Protein synthesis inhibitors act at the ribosome level, working at different stages of prokaryotic mRNA translation into proteins (Figure 1). They are highly selective to 70S ribosomes in prokaryotic cells since eukaryotic cells have a different ribosomal size, sequence, structure, and ratio of protein to RNA. Translation in prokaryotes involves the assembly of a small subunit (30S) and a large subunit (50S) to form a ribosome that binds mRNA to read the nucleotide sequence. tRNA binds to the A, P, and E sites during the initiation, elongation, and termination stages to translate the polypeptide sequence. By targeting different stages of mRNA translation, antibiotics can be swapped if resistance develops.
Figure 1: Antibiotics interfere with multiple stages of protein synthesis.
Tetracyclines bind reversibly to the 30S ribosomal subunit at a position that blocks the binding of the tRNA to the acceptor site on the mRNA-ribosome complex. Resistance to tetracyclines develops primarily by preventing accumulation of the drug inside the bacterial cell either by decreasing influx or increasing efflux.
Aminoglycosides and aminonucleosides, such as puromycin, bind to the active site of 16S rRNA within the 30S ribosomal subunit, interfering with the accurate recognition of tRNA by rRNA during translation. The initial steps required for peptide synthesis, such as binding of mRNA and the association of the 50S ribosomal subunit, are uninterrupted. The elongation fails to occur due to disruption of the mechanisms for ensuring translational accuracy, causing premature termination of nascent polypeptide chains. In the case of puromycin, these properties have been exploited in assays for peptide-bond formation and elongation and also as a selection agent in cell culture systems. Resistance to aminoglycosides develops from structural modifications to the antibiotic made by aminoglycoside phosphotransferases, aminoglycoside nucleotidyltransferases, and aminoglycoside acetyltransferases expressed in resistant organisms.
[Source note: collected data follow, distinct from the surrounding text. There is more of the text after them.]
-- ==== Sys2Proof/Machine/Arith.lean ====
section
/-! DEFINITION. The arithmetic of the operations, on mathematical integers (R9), narrowed at the end. -/

namespace Sys2Proof.Machine

/-- R9: `sat_u8(v) = min(max(v, 0), 255)`. -/
def satU8 (v : Int) : Nat :=
  (min (max v 0) 255).toNat

/-- R9: `sat_u16(v) = min(max(v, 0), 65535)`. -/
def satU16 (v : Int) : Nat :=
  (min (max v 0) 65535).toNat

/-- R9: the 16-bit value read as two's complement. -/
def sext16 (v : Nat) : Int :=
  (BitVec.ofNat 16 v).toInt

/-- R9: the 16-bit value read as unsigned. -/
def zext16 (v : Nat) : Int :=
  ((BitVec.ofNat 16 v).toNat : Int)

/-- R141: `avg_u8(a, b) = (a + b + 1) >> 1`. -/
def avgU8 (a b : Nat) : Nat :=
  (a + b + 1) >>> 1

/-- R142: `tap_u8(up, down, (w0, w1)) = sat_u8((up × w0 + down × w1 + 2) >> 2)`. -/
def tapU8 (up down : Nat) (w : Nat × Nat) : Nat :=
  satU8 (((up * w.1 + down * w.2 + 2 : Nat) : Int) >>> 2)

/-- R191: the widening of a source sample. -/
def widen (w : Widen) (v : Nat) : Int :=
  match w with
  | .sext => sext16 v
  | .zext => zext16 v

/-- R195: `bias(k) = 2^(k−1)` for k ≥ 1 and `bias(0) = 0`. -/
def bias : Nat → Int
  | 0 => 0
  | k + 1 => 2 ^ k

/-- R199: the range of the 32-bit intermediate. -/
def in32 (v : Int) : Bool :=
  decide (-2 ^ 31 ≤ v) && decide (v ≤ 2 ^ 31 - 1)

/-- The rescale shared by R196, R197 and R198: `sum` times the multiplier, rounded and shifted by `k`,
plus the offset, saturated to u16. `none` where an intermediate leaves 32 bits: R199, "any u16
value". -/
def rescale (c : Config.Coef) (k : Nat) (sum : Int) : Option Nat :=
  let product := sum * c.mul.toInt
  let biased := product + bias k
  let out := (biased >>> k) + c.off.toInt
  if in32 sum && in32 product && in32 biased && in32 out then some (satU16 out) else none

/-- R196: luma rescale `rsY` of a widened sample. -/
def rsY (c : Config.Coef) (s : Int) : Option Nat :=
  rescale c c.shift.val s

/-- R197: progressive chroma `rsCp` of two widened samples. -/
def rsCp (c : Config.Coef) (a b : Int) : Option Nat :=
  rescale c (c.shift.val + 1) (a + b)

/-- R198: interlaced chroma `rsCi` of two widened samples. -/
def rsCi (c : Config.Coef) (up down : Int) (w : Nat × Nat) : Option Nat :=
  rescale c (c.shift.val + 2) (up * w.1 + down * w.2)

end Sys2Proof.Machine
end

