-- ==== Sys2Proof/Machine/Step.lean ====
section
/-! DEFINITION. One step: an agent moves (R30). The schedule says which; when it is empty, a ready unit
moves before the host, so that every ready unit takes its step (R256). -/

namespace Sys2Proof.Machine

/-- A unit's turn: its operation as one step (R257); nothing while it is idle (R237) or stuck (R61).
The command is decoded from the latch (R90); a word the decoder rejects ends in its fault (R222). -/
def unitStep (u : Nat) (s : State) : Host.Outcome State Fault Refusal :=
  match s.units[u]? with
  | none => .next s
  | some un =>
    if un.ready then
      match decode un.latch.cmd with
      | .ok i => exec i { s with cur := u }
      | .error e => .next ({ s with cur := u }.raiseFault un (causeOfDecodeError e))
    else .next s

/-- The turn of one agent. -/
def takeTurn (a : Agent) (s : State) : Host.Outcome State Fault Refusal :=
  match a with
  | .host => hostStep s
  | .unit u => unitStep u s
  | .platformReset => .next s.platformReset

/-- Who moves when the schedule is empty: the first ready unit, else the host (R256: fairness). -/
def defaultTurn (s : State) : Agent :=
  match s.units.findIdx? UnitState.ready with
  | some u => .unit u
  | none => .host

/-- One step of the machine. A configuration without units is refused (R7). -/
def step (s : State) : Host.Outcome State Fault Refusal :=
  if s.units.isEmpty then .refused .badConfig
  else
    match s.turns with
    | [] => takeTurn (defaultTurn s) s
    | a :: rest => takeTurn a { s with turns := rest }

/-- `s` with the table's word as the command unit 0 has accepted a START for and whose turn is next:
the CMD register holds it, the latch is the live registers with it (R36). It stands for the host's
`WR CMD` and `START` (log 5). -/
def State.withFetchWord (s : State) (nbits w : Nat) : State :=
  let word : Word32 := BitVec.ofNat 32 (w % 2 ^ nbits)
  { s with
    turns := .unit 0 :: s.turns
    units := s.units.modify 0 fun un =>
      { un with
        regs := { un.regs with cmd := word }
        latch := { un.regs with cmd := word }
        done := false, fault := false, cause := .noFault, busy := true, stuck := false, foreignWrites := [],
        openReads := [] } }

end Sys2Proof.Machine
end

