/-- R67: MOVE with SIZE = 0, and any other operation with out_w = 0 or out_h = 0, makes no memory access (none has to
be admitted) and ends DONE once CHECKS pass. -/
def Obligations.ZeroSizeMakesNoAccess : Prop :=
  ∀ (i : Instr) (s : State) (un : UnitState), s.units[s.cur]? = some un →
    (planOf i s.params un.latch).check = none →
    (if i = .moveC ∨ i = .moveNT then un.latch.size = 0
      else croppedWidth un.latch = 0 ∨ croppedHeight un.latch = 0) →
    exec i s = .next (afterDone s un s.mem)

/-- R61, R35, R225: an operation that accesses a refused byte leaves the unit BUSY and makes no further step, which the
fault record notes; a byte then holds its old value or the one DONE would have left, and a refused byte its old value (a
byte left to a race a free value for the latter: log 27). An operation that accesses no refused byte ends DONE. Which
bytes it accesses: log 13. -/
def Obligations.RefusedAccessLeavesBusy : Prop :=
  ∀ (i : Instr) (s : State) (un : UnitState), s.mem.wf = true → s.units[s.cur]? = some un →
    (planOf i s.params un.latch).check = none →
    ((∃ a, accessed i s.params un.latch a ∧ admits s.admitted a = false) →
      (planOf i s.params un.latch).admittedBy s.admitted s.mem.read = false ∧
      ∃ m m', exec i s = .next (afterStuck s un m) ∧
        exec i { s with admitted := [{ base := 0, size := 2 ^ 64 }] } =
          .next (afterDone { s with admitted := [{ base := 0, size := 2 ^ 64 }] } un m') ∧
        (∀ a, m.read a = s.mem.read a ∨ m.read a = m'.read a) ∧
        (∀ a, admits s.admitted a = false → m.read a = s.mem.read a)) ∧
    ((∀ a, accessed i s.params un.latch a → admits s.admitted a = true) →
      (planOf i s.params un.latch).admittedBy s.admitted s.mem.read = true ∧
      ∃ m, exec i s = .next (afterDone s un m))

/-- R237, R61, R35: the turn of an idle unit changes nothing, nor does that of a unit a refused access stopped. Such a unit
stays BUSY, without a step and with its latch, at every step but the platform's reset (log 20), and a host at a WAIT on
its STATUS stays there: the WAIT never ends. -/
def Obligations.UnitsWithoutAStep : Prop :=
  (∀ (s : State) (u : Nat) (un : UnitState), s.units[u]? = some un →
    un.busy = false ∨ un.stuck = true → step (unitTurnNext s u) = .next s) ∧
  (∀ (s : State) (u slot : Nat) (un : UnitState) (addr : Word64) (rest : List HostStmt), s.units[u]? = some un →
    un.busy = true → regTarget s addr 8 = .ok (u, slot) → regOfSlot slot = some .status →
    step (hostTurnNext s (.wait addr) rest) = .next (hostGoesOn s (.wait addr :: rest))) ∧
  ∀ (s t : State) (u : Nat) (un : UnitState), step s = .next t → s.turns.head? ≠ some .platformReset →
    s.units[u]? = some un → un.busy = true → un.stuck = true →
    (∃ d f g, t.units[u]? = some { un with regs := d, foreignWrites := f, openReads := g }) ∧
    ∀ (slot : Nat) (addr : Word64) (rest : List HostStmt), s.host.prog = .wait addr :: rest →
      regTarget s addr 8 = .ok (u, slot) → regOfSlot slot = some .status →
      t.host = s.host ∧ regTarget t addr 8 = .ok (u, slot)

/-- R81, R93, R126: the store policy changes no value: each operation with NT open ends the same under both policies, and
MOVE.NT ends as MOVE.C. -/
def Obligations.StorePolicyChangesNothing : Prop :=
  ∀ (a b : StorePolicy) (s : State),
    exec .moveNT s = exec .moveC s ∧
    exec (.cvtP422 a) s = exec (.cvtP422 b) s ∧ exec (.cvtP422I a) s = exec (.cvtP422I b) s ∧
    exec (.cvtPl420 a) s = exec (.cvtPl420 b) s ∧ exec (.cvtPl420Uv a) s = exec (.cvtPl420Uv b) s ∧
    exec (.copyPl444 a) s = exec (.copyPl444 b) s ∧ exec (.cvtPk444w a) s = exec (.cvtPk444w b) s ∧
    exec (.cvtPk444wI a) s = exec (.cvtPk444wI b) s
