theorem movePlan_readsInSource (d : Descriptor) : (movePlan d).readsInSource := by
  intro q hq r hr x hx a ha k hk
  simp only [movePlan, List.mem_cons, List.not_mem_nil, or_false] at hq
  subst hq
  simp only [Sample.sources, List.mem_cons, List.not_mem_nil, or_false] at ha hr hx hk
  subst ha
  refine ⟨_, List.mem_map_of_mem (List.mem_cons_self ..), (Footprint.has_iff _ _).2 ⟨0, by simp, x, hx, ?_⟩⟩
  simp [Footprint.addr]
  omega

/-- A source address is in the footprint of the source plane that its row and column name. -/
theorem p422_has {d : Descriptor} {r c : Nat} (hr : r < outH d) (hc : c < 2 * outW d) :
    (p422Src d).fp.has (p422Start d + r * d.srcPitchY.toNat + c) = true :=
  (Footprint.has_iff _ _).2 ⟨r, hr, c, hc, rfl⟩

theorem planCvtP422_readsInSource (p : Config.Params) (d : Descriptor) : (planCvtP422 p d).readsInSource := by
  intro q hq r hr x hx a ha k hk
  refine ⟨(p422Src d).fp, by simp [planCvtP422, Plan.srcFps], ?_⟩
  simp only [planCvtP422, List.mem_cons, List.not_mem_nil, or_false] at hq
  rcases hq with rfl | rfl
  · simp only [p422LumaDst, Sample.sources, List.mem_cons, List.not_mem_nil, or_false] at hr hx ha hk
    obtain rfl : k = 0 := by omega
    subst ha
    exact p422_has hr (by omega)
  · simp only [p422ChromaDst, Sample.sources, List.mem_cons, List.not_mem_nil, or_false] at hr hx ha hk
    obtain rfl : k = 0 := by omega
    rcases ha with rfl | rfl
    · exact p422_has (c := 2 * x + 1) (by omega) (by omega)
    · exact p422_has (c := 2 * x + 1) (by omega) (by omega)

theorem planCvtP422I_readsInSource (p : Config.Params) (d : Descriptor) (h4 : outH d % 4 = 0) :
    (planCvtP422I p d).readsInSource := by
  intro q hq r hr x hx a ha k hk
  refine ⟨(p422Src d).fp, by simp [planCvtP422I, Plan.srcFps], ?_⟩
  simp only [planCvtP422I, List.mem_cons, List.not_mem_nil, or_false] at hq
  rcases hq with rfl | rfl
  · simp only [p422LumaDst, Sample.sources, List.mem_cons, List.not_mem_nil, or_false] at hr hx ha hk
    obtain rfl : k = 0 := by omega
    subst ha
    exact p422_has hr (by omega)
  · simp only [p422ChromaDst, Sample.sources, List.mem_cons, List.not_mem_nil, or_false] at hr hx ha hk
    obtain rfl : k = 0 := by omega
    rcases ha with rfl | rfl
    · exact p422_has (c := 2 * x + 1) (by unfold fieldUp; omega) (by omega)
    · exact p422_has (c := 2 * x + 1) (by unfold fieldDown; omega) (by omega)

theorem pl420Chroma_has {base : Word64} {d : Descriptor} {j k : Nat} (hj : j < outH d / 2) (hk : k < outW d / 2) :
    (pl420ChromaSrc base d).fp.has (pl420ChromaStart base d + j * d.srcPitchC.toNat + k) = true :=
  (Footprint.has_iff _ _).2 ⟨j, hj, k, hk, rfl⟩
Oxazolidinones bind at the P site of the ribosomal 50S subunit, inhibiting the binding of tRNA and preventing the formation of the initiation complex. If the 70S complex is already formed, then binding of oxazolidinones inhibits translocation of the peptide chain from the A site to the P site during formation of the peptide bond. Mutations at the 23S rRNA within the 50S ribosomal subunit can lead to a diminished affinity for oxazolidinones, which may cause resistance.
Amphenicols block the peptidyl transfer step of elongation on the 50S subunit in bacteria, most likely acting at the A site. They can also perturb additional ribosomal functions, such as termination, translational accuracy, and synthesis of 50S ribosomal subunits. Chloramphenicol can also bind the mitochondrial 70S ribosome, inhibiting mitochondrial protein synthesis and thus producing toxicity in eukaryotes. Mutations or alterations to the target of amphenicols are a common mechanism of resistance.
Lincosamides act as structural analogs of portions of tRNA during the initial phase of pretranslocation in the peptide elongation phase, interrupting the process of peptide chain initiation in the 50S subunit. They can also cause peptidyl-tRNA to dissociate from ribosomes. Resistance to lincosamides may be caused by methylation of the 23S rRNA, modification of the antibiotics by specific enzymes, or active efflux systems.
Most macrolides interact with 23S rRNA within the 50S ribosomal subunit, blocking the approach to the elongating peptide's exit tunnel, which results in a premature release of peptidyl-tRNA intermediates. They compete with lincosamide antibiotics that are direct peptidyl transferase inhibitors. The three main mechanisms responsible for acquired macrolide resistance include ribosomal target modification, an active drug efflux mechanism, and mutation in the 23S rRNA.
Streptogramins act in a similar way to lincosamides and macrolides depending on type. Type A streptogramins block substrate attachment to the donor and acceptor sites of the peptidyl transferase center on the 50S subunit, preventing the earliest event of elongation. Type B streptogramins compete with macrolides for binding the 50S ribosome to interfere with the formation of long polypeptides and cause a premature detachment of incomplete peptide chains. Type A streptogramins can increase the ribosome affinity for type B streptogramins, causing a bactericidal synergy between the two normally bacteriostatic agents. Resistance to these antibiotics mainly involves inactivation of inhibitors and mutations of ribosomal proteins or rRNA genes.
Nitrofurans have a unique mechanism for slowing bacterial growth. They are prodrugs that require reductive activation by two redundant bacterial flavoproteins to reactive intermediates. These reactive intermediates have diverse effects: triggering DNA lesions, inducing oxidative stress, and inhibiting RNA and protein synthesis. It is not known if the reactive intermediates directly modify DNA, RNA, and proteins or if they primarily target the cellular machineries that carry out replication, transcription, translation, and energy metabolism. Though rare, mutations in genes encoding the prodrug-activating enzymes can lead to resistance.